### Source material
/-- One K-block's additions to one element. -/
def blockElem (major nan : Nat) (ovw : Bool) (sa sb : Byte) (row col : List Num) (t : AccElem) : AccElem :=
  let ts := row.zip col
  if major = 0x68 then
    let v := match exactSum ts with
      | .value (.fin n m e) => signed n m * 2 ^ e.toNat
      | _ => 0
    if ovw then { val := BitVec.ofInt 32 v, s := false } else { val := t.val + BitVec.ofInt 32 v, s := t.s }
  else if elemSize major = 2 then
    (List.range 16).foldl (fun t g =>
      let gs := (ts.drop (8 * g)).take 8
      let c := groupCut gs (exactSum gs)
      let r := addElem nan (ovw && g == 0) c.1 t
      if c.2 then { r with s := true } else r) t
  else if major = 0x65 then addElem nan ovw (scaled (exactSum ts) sa sb) t
  else addElem nan ovw (exactSum ts) t

/-- An element of `z` bytes from the scratchpad's bytes. -/
def elemAt (scr : Array Byte) (z o : Nat) : Nat := leNat ((List.range z).map fun i => scr.getD (o + i) 0)

/-- The crew's scratchpad as an array of bytes. -/
def Crew.scrArray (k : Crew) : Array Byte :=
  k.scr.foldl (fun a x => a.setIfInBounds x.1 x.2) (Array.replicate k.desc.scrSize 0)

/-- A tile after one K-block of an MMA (R233, R237). Of source bytes that are rewritten before the token is observed, which R152 leaves
open, all of a block's are read at the instant of its addition, the newest of each (DESIGN CHOICE, log 21). -/
def MatJob.block_ (j : MatJob) (k : Crew) : List AccElem :=
  let z := elemSize j.major
  let a := descOf (j.block.getD 0 0) (j.block.getD 1 0)
  let b := descOf (j.block.getD 2 0) (j.block.getD 3 0)
  let flags := (j.block.getD 6 0).toNat
  let scr := k.scrArray
  let kb := j.done
  let idx := List.range 128
  let rows := idx.map fun m => idx.map fun x => matElem j.major (elemAt scr z (a.off kb m (z * x)))
  let cols := idx.map fun n => idx.map fun x =>
    matElem j.major (elemAt scr z (if bitsAt flags 1 1 = 1 then b.off kb n (z * x) else b.off kb x (z * n)))
  let nan := invalidNaN 0 j.lane (h17 ((k.desc.codeBase.toNat + j.pc.toNat) % 2 ^ 64))
  let ovw := bitsAt flags 0 1 = 1 ∧ kb = 0
  let t := (k.tileRow j.tile).toArray
  rows.zipIdx.flatMap fun r => cols.zipIdx.map fun cl =>
    blockElem j.major nan ovw (j.scaleA.getD (128 * kb + r.2) 0) (j.scaleB.getD kb 0) r.1 cl.1
      (t.getD (128 * r.2 + cl.2) Reg.zero)

/-- The errors of a kind gone, their storage being written anew. -/
def State.cleanAcc (s : State) (hit : Poison → Bool) : State :=
  { s with rel := { s.rel with
      poison := s.rel.poison.filter fun p => !hit p
      correctable := s.rel.correctable.filter fun p => !hit p } }

/-- What an MMA's next block reads: 16-byte pieces of its operands in scratchpad, and its tile unless it overwrites it (R233,
R237). -/
def MatJob.readsAt (j : MatJob) (c : Nat) (p : Poison) : Bool :=
  let a := descOf (j.block.getD 0 0) (j.block.getD 1 0)
  let b := descOf (j.block.getD 2 0) (j.block.getD 3 0)
  match p with
  | .scratch x w => x == c && (List.range 128).any fun m => (List.range (8 * elemSize j.major)).any fun q =>
      a.off j.done m (16 * q) / 16 == w / 4 || b.off j.done m (16 * q) / 16 == w / 4
  | .acc x e => x == c && e / tileElems == j.tile && !(j.done == 0 && (j.block.getD 6 0).getLsbD 0)
  | _ => false

/-- ECC unit and place of an error in scratchpad or in the accumulator store (R286). -/
def Poison.place : Poison → Nat × Nat
  | .scratch _ w => (2, 4 * w)
  | .acc _ e => (5, e)
  | _ => (0, 0)

/-- The single-bit errors that an MMA's next block meets corrected and logged (R337, R348). -/
def State.correctBlock (s : State) (c : Nat) (j : MatJob) : State :=
  let weak := s.rel.correctable.filter (j.readsAt c)
  if weak.isEmpty then s
  else weak.foldl (fun t p => t.logCrew 1 p.place.1 c p.place.2)
    { s with rel := { s.rel with correctable := s.rel.correctable.filter fun p => !weak.contains p } }

/-- An MMA may add its next block: its crew is resident and no earlier tile operation of its gang holds the tile (R239). -/
def MatJob.ready (j : MatJob) (k : Crew) : Bool := k.status == .resident && !j.failed && !k.tileBusy j.unit j.tile j.order

/-- An MMA stopped by an uncorrectable error in what its next block reads, told by its unit and place: its operation counts as complete
for its token with the fault attached, as a copy's does. R337 has ECC raised at the instruction that consumes the value, and names no
moment for an MMA that has retired (DESIGN CHOICE, log 18). -/
def State.deferMat (s : State) (c m : Nat) (j : MatJob) (e : Nat × Nat) : State :=
  let d : Deferred :=
    { token := j.token, kind := j.kind, pc := j.pc, hdr := j.hdr, cause := BitVec.ofNat 8 causeEcc, info := BitVec.ofNat 32 (32 * e.1),
      active := [j.lane], entries := [(j.lane, (addrEntry e.2).map (BitVec.ofNat 32))], word := j.word, ext := j.ext, group := j.order }
  (s.modCrew c fun k =>
    (({ k with mats := k.mats.modify m fun j => { j with failed := true } } : Crew).completeToken j.unit j.token).modTokens j.unit
      fun t => { t with deferred := t.deferred ++ [d] }).checkCrewEnd c

/-- MMA_BLOCK_ADD: the engine adds one K-block into the tile; after the last, the token count falls; n the crew, m the
operation (R237, R239). -/
def evMmaBlockAdd (a : EvArg) (s : State) : State :=
  match s.crews[a.n]? with
  | none => s
  | some k => match k.mats[a.m]? with
    | none => s
    | some j =>
      if ¬ j.ready k then s
      else
      let s := s.correctBlock a.n j
      match (s.rel.poison.find? (j.readsAt a.n)).map Poison.place with
      | some e => if s.protectedCrew a.n then s.engineError k e else s.deferMat a.n a.m j e
      | none =>
        let s := s.cleanAcc fun p => match p with
          | .acc x e => x == a.n && e / tileElems == j.tile
          | _ => false
        let k' := k.setTile j.tile (j.block_ k)
        let j' := { j with done := j.done + 1 }
        if j'.done * 128 < (j.block.getD 5 0).toNat then
          s.modCrew a.n fun _ => { k' with mats := k'.mats.set a.m j' }
        else
          (s.modCrew a.n fun _ => ({ k' with mats := k'.mats.eraseIdx a.m } : Crew).completeToken j.unit j.token).checkCrewEnd
            a.n

/-! ## ACCRD, ACCWR, ACCZ (R241 to R243) -/

/-- The element that a register names: column, row, tile (R189). -/
def elemIndex (w : Word) : Nat := bitsAt w.toNat 0 21

/-- The lanes whose tile lies beyond the crew's: MATRIX-BOUNDS, reason 3; then the wait for the gang's earlier operations on
the tiles named (R239, R241). -/
def Ctx.tileCheck (c : Ctx) (a : Nat) (s : State) : Option Eff :=
  let es := c.act.map fun i => (i, elemIndex ((c.fibre i).val a))
  match es.filter fun x => decide (c.crew.desc.accCount ≤ x.2 / tileElems) with
  | x :: xs => some (.raise s causeMatrixBounds 0 3 ((x :: xs).map fun y => c.lane y.1) [])
  | [] =>
    if es.any fun x => c.crew.tileBusy c.u.kind (x.2 / tileElems) s.tick then some (c.waitFor .held s) else none

/-- ACCRD's conversion of an element (R241). -/
def accConvert (fmt mode : Nat) (t : AccElem) : Reg :=
  let x := if 6 ≤ fmt then interpret 7 t.val else f32 t.val
  if mode = 0 then
    let r := carry x fmt
    { val := r.1, s := t.s || r.2 }
  else
    let r := finalRound x fmt (modeOf mode).1 (modeOf mode).2
    { val := BitVec.ofNat 32 r.1, s := t.s || r.2 }

/-- An accumulator element's single-bit error corrected and logged (R337). -/
def State.correctAcc (s : State) (c e : Nat) : State :=
  if s.rel.correctable.contains (.acc c e) then
    ({ s with rel := { s.rel with correctable := s.rel.correctable.filter (· != Poison.acc c e) } }).logCrew 1 5 c e
  else s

### Assignment
Each line that contains the string "AccElem" should be copied from the data above.

### Exercise answer
def blockElem (major nan : Nat) (ovw : Bool) (sa sb : Byte) (row col : List Num) (t : AccElem) : AccElem :=
def MatJob.block_ (j : MatJob) (k : Crew) : List AccElem :=
def accConvert (fmt mode : Nat) (t : AccElem) : Reg :=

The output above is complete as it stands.